Before it was possible to generate index references from tags, we manually added anchor-targets and links to the content and index lists. This old process is documented here for legacy projects.

How to tag indexed phrases

To tag a phrase in the text, we make it a link, and we give that link:

The link target should point to the index entry for that word. This way, clicking the word in the text will take you to the right place in the index. And clicking the page reference in the index will take you to the word in the text.

Here’s an example of the link in the text:

Late that night, [Bob](reference-index.html#bob-1){:.indexed #bob-1} realised the key was in his pocket.

And then when Bob appears later in the book:

Eventually, [Bob](reference-index.html#bob-2){:.indexed #bob-2} called her to confess.

Note that the ID must be unique for every instance of Bob.

How to create the index list

Then in the index itself, you create a list of entries. After each entry, you add links to each instance of that entry you’ve tagged in the text. And you give each link the ID that you’ve pointed to in your tagged word’s link target.

Tech tip: To make it easy for us to manage, we use the same ID for the tagged word and the index entry. You don’t have to us the same ID. For instance, your tagged-word’s ID might be #text-bob-1 and your index entry’s link #index-bob-1. If like us you use the same ID in both cases, remember that your index must be in a separate file from your text, since IDs must be unique within each file.
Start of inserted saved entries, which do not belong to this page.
/-- Remove an SA; its key slot is cleared (R315). -/
def dropSa (p dir rxsc an : Nat) (d : Dev) : Dev :=
  if dir = 0 then
    onPort p (fun q => { q with txSas := del q.txSas an, txAn := if q.txAn = some an then none else q.txAn }) d
  else onPort p (fun q => { q with rxSas := del q.rxSas (4 * rxsc + an) }) d

/-- SA_DELETE (R315). -/
def execSaDelete (h : SvcHdr) (port dir rxsc an : BitVec 8) (s : State) : Out :=
  onDev (fun d =>
    let p := port.toNat
    let (dr, c, a) := (dir.toNat, rxsc.toNat, an.toNat)
    serve h (.saDelete p dr c a) (fun _ => if saArgs p dr c a then .ok else .format) (fun _ _ => .ok) (saRights p h)
      (fun d => if (saOf (portOf d p) dr c a).isSome then .ok else .policy) true
      (fun d role =>
        let d := match saOf (portOf d p) dr c a with
          | some sa => raise (srcPort p) 0x0230 (portOwner d p) (actorReq d h)
              [(1, p), (1, saByte (dr == 0) c a), (4, sa.handle)] d
          | none => d
        answer h.via .ok [] (dropSa p dr c a d)) d) s

/-- Every SA of a port is deleted; with `defs` its receive channels too (R325, R326). -/
def dropSas (p : Nat) (defs : Bool) (d : Dev) : Dev :=
  onPort p (fun q => { q with txSas := [], rxSas := [], txAn := none, nextAn := none, switchTo := none,
                              exhaustedSent := false, rxscs := if defs then [] else q.rxscs }) d

/-- A write of MACSEC_ENABLE (R313, R326): 0 on a port of ROLE 2; the suite is selected and every SA deleted. -/
def setMacsec (p v : Nat) (d : Dev) : Dev := dropSas p false (setNum 0 (pk p 0x10) v d)

/-- A write of MACSEC_ENABLE with its rules. -/
def macsecWrite (p v : Nat) (d : Dev) : Except Nat Dev :=
  if portFused d p then .error 2
  else if decide (2 < v) || (portRole d p == 2 && !(v == 0)) then .error 3 else .ok (setMacsec p v d)

/-- MACSEC_ENABLE_WRITE (R313, R326). -/
def execMacsecEnableWrite (p : Fin 64) (v : BitVec 8) (s : State) : Out :=
  writeRow (0x3000 + p.val) 0x10 [v] (macsecWrite p.val v.toNat) s

/-! Invalidations (R322). -/

/-- An SA is disabled, its slot cleared, KEY_LOST sent. -/
def loseTx (p an : Nat) (d : Dev) : Dev :=
  match look (portOf d p).txSas an with
  | none => d
  | some a =>
    if a.lost then d
    else portEvent p 7 (saByte true 0 an) a.pn 0 []
      (onTxSa p an (fun a => { a with enabled := false, lost := true, keyIn := false, resolving := none }) d)
def loseRx (p i : Nat) (d : Dev) : Dev :=
  match look (portOf d p).rxSas i with
  | none => d
  | some a =>
    if a.lost then d
    else portEvent p 7 (saByte false (i / 4) (i % 4)) a.pn 0 []
      (onRxSa p i (fun a => { a with enabled := false, lost := true, keyIn := false, resolving := none }) d)

/-- LINEAGE_INVAL at a port: SAs whose key it matches lose it. -/
def portKeysGone (p : Nat) (hit : Nat → Nat → Bool) (d : Dev) : Dev :=
  let q := portOf d p
  let d := (keysOf (keep (fun _ a => hit a.idx a.gen) q.txSas)).foldl (fun d an => loseTx p an d) d
  (keysOf (keep (fun _ a => hit a.idx a.gen) q.rxSas)).foldl (fun d i => loseRx p i d) d

/-- INVAL at a port: the handle of each SA it matches is resolved again between frames; an SA whose key still resolves with
the usage it needs carries on, another waits at most 4 µs. -/
def portKeysChanged (p : Nat) (hit : Nat → Nat → Bool) (d : Dev) : Dev :=
  let now := d.tb.now
  let f := fun (tx : Bool) (a : MacSa) =>
    if hit a.idx a.gen && !saKeyOk d p tx a then { a with resolving := some now } else a
  onPort p (fun q => { q with txSas := mapV (fun _ a => f true a) q.txSas, rxSas := mapV (fun _ a => f false a) q.rxSas }) d

/-- SA_KEY_RESOLVE_TIMEOUT (R322): 4 µs have passed; an SA whose handle does not resolve with its usage is disabled. -/
def execSaKeyResolveTimeout (p : Fin 64) (tx : Bool) (i : Fin 64) (s : State) : Out :=
  onDev (fun d =>
    let q := portOf d p.val
    match (if tx then look q.txSas i.val else look q.rxSas i.val) with
    | none => d
    | some a => match a.resolving with
      | none => d
      | some t =>
        let d := reach (t + us 4) d
        let calm := fun (a : MacSa) => { a with resolving := none }
        if saKeyOk d p.val tx a then if tx then onTxSa p.val i.val calm d else onRxSa p.val i.val calm d
        else if tx then loseTx p.val i.val d else loseRx p.val i.val d) s

/-! Frames. -/

/-- EtherType of a frame's outermost tag. -/
def etherType (b : Bytes) : Nat := beAt b 12 2

/-- A port's MAC address: the OTP base address plus p (R305). -/
def portMac (d : Dev) (p : Nat) : Nat := d.guard.otp.baseMac + p

/-- SCI of the transmit channel (R314). -/
def txSci (d : Dev) (p : Nat) : Nat := portMac d p * 65536 + 1

/-- The 96-bit GCM IV: SCI and PN, or SSCI and PN XORed with the salt (IEEE 802.1AE). -/
def macsecIv (mode sci : Nat) (a : MacSa) (pn : Nat) : Bytes :=
  if mode = 2 then xorBytes (be 4 a.ssci ++ be 8 pn) a.salt else be 8 sci ++ be 4 pn

/-- A frame protected under an SA (R313): SecTAG with SC = 1, E = C = 1 and the SCI, ciphertext, ICV. -/
def protect (d : Dev) (p an : Nat) (a : MacSa) (b : Bytes) : Bytes :=
  let mode := macsecMode d p
  let data := b.drop 12
  let sl := if data.length < 48 then data.length else 0
  let head := b.take 12 ++ be 2 0x88E5 ++ be 1 (0x2C + an) ++ be 1 sl ++ be 4 (a.pn % 2 ^ 32) ++ be 8 (txSci d p)
  let iv := macsecIv mode (txSci d p) a a.pn
  let ct := Config.gcmCrypt (saKey d a) iv data
  head ++ padTo data.length ct ++ padTo 16 (Config.gcmTag (saKey d a) iv head (padTo data.length ct))

/-- What the datapath does with a frame at the transmit SA (R317, R319). -/
inductive TxSa where
  | hold
  | none_ (d : Dev)
  | use (an : Nat) (a : MacSa) (d : Dev)

/-- A transmit SA that can serve: installed, enabled, its key in its slot. -/
def saServes (a : MacSa) : Bool := a.enabled && a.keyIn && !a.lost && a.ready

/-- The reservation of an SA, moved on to the one that follows where it is spent. -/
def nextReservation (mode : Nat) (a : MacSa) : MacSa :=
  match a.follow with
  | some b => if a.stop ≤ a.pn then
      { a with pn := max a.pn b, stop := min (b + 2 ^ 24) (lastPn mode + 1), follow := none } else a
  | none => a

/-- Find the SA a frame goes out on: the one in use; after the suite's last PN, NEXT_AN if it names an installed SA with
its key; otherwise none, with one SA_EXHAUSTED record. -/
def pickTxSa (p : Nat) (d : Dev) : TxSa :=
  let q := portOf d p
  let mode := macsecMode d p
  match q.txAn with
  | none => .none_ d
  | some an => match look q.txSas an with
    | none => .none_ d
    | some a =>
      if a.resolving.isSome then .hold
      else if !saServes a then .none_ d
      else if a.pn ≤ lastPn mode then
        let a := nextReservation mode a
        if a.pn < a.stop then .use an a d else .none_ d
      else
        let next := match q.nextAn with
          | some n => (match look q.txSas n with | some b => if b.keyIn && b.ready && !b.lost then some (n, b) else none | none => none)
          | none => none
        match next with
        | some (n, b) =>
          let d := onTxSa p n (fun b => { b with enabled := true })
            (onPort p (fun q => { q with txAn := some n, nextAn := none, exhaustedSent := false }) d)
          let b := nextReservation mode { b with enabled := true }
          let d := portEvent p 6 (saByte true 0 n) b.pn 0 [] d
          if b.pn < b.stop then .use n b d else .none_ d
        | none =>
          if q.exhaustedSent then .none_ d
          else .none_ (portEvent p 5 (saByte true 0 an) a.pn 0 []
            (onPort p (fun q => { q with exhaustedSent := true }) d))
Here is what your markdown for the index might look like. Here we’ve included examples of sub-entries, and the tag to use for the entire list to style it as an index: {:.reference-index}.

* Alice
[1](1.html#alice-1){:#alice-1}
[2](3.html#alice-2){:#alice-2}
* Bob
[1](1.html#bob-1)
[2](9.html#bob-2)
* key
[1](4.html#key-1)
    - private
    [1](4.html#key-private-1)
    - public
    [1](4.html#key-public-1)
{:.reference-index}

In this example, we’ve used numbers as the link text. On screen, these will stay numbers, e.g.:

Alice 1, 2

The stylesheet will add the commas between entries (so you could globally replace with semicolons or otherwise). In print output (using PrinceXML), the stylesheet will replace those numbers with page references.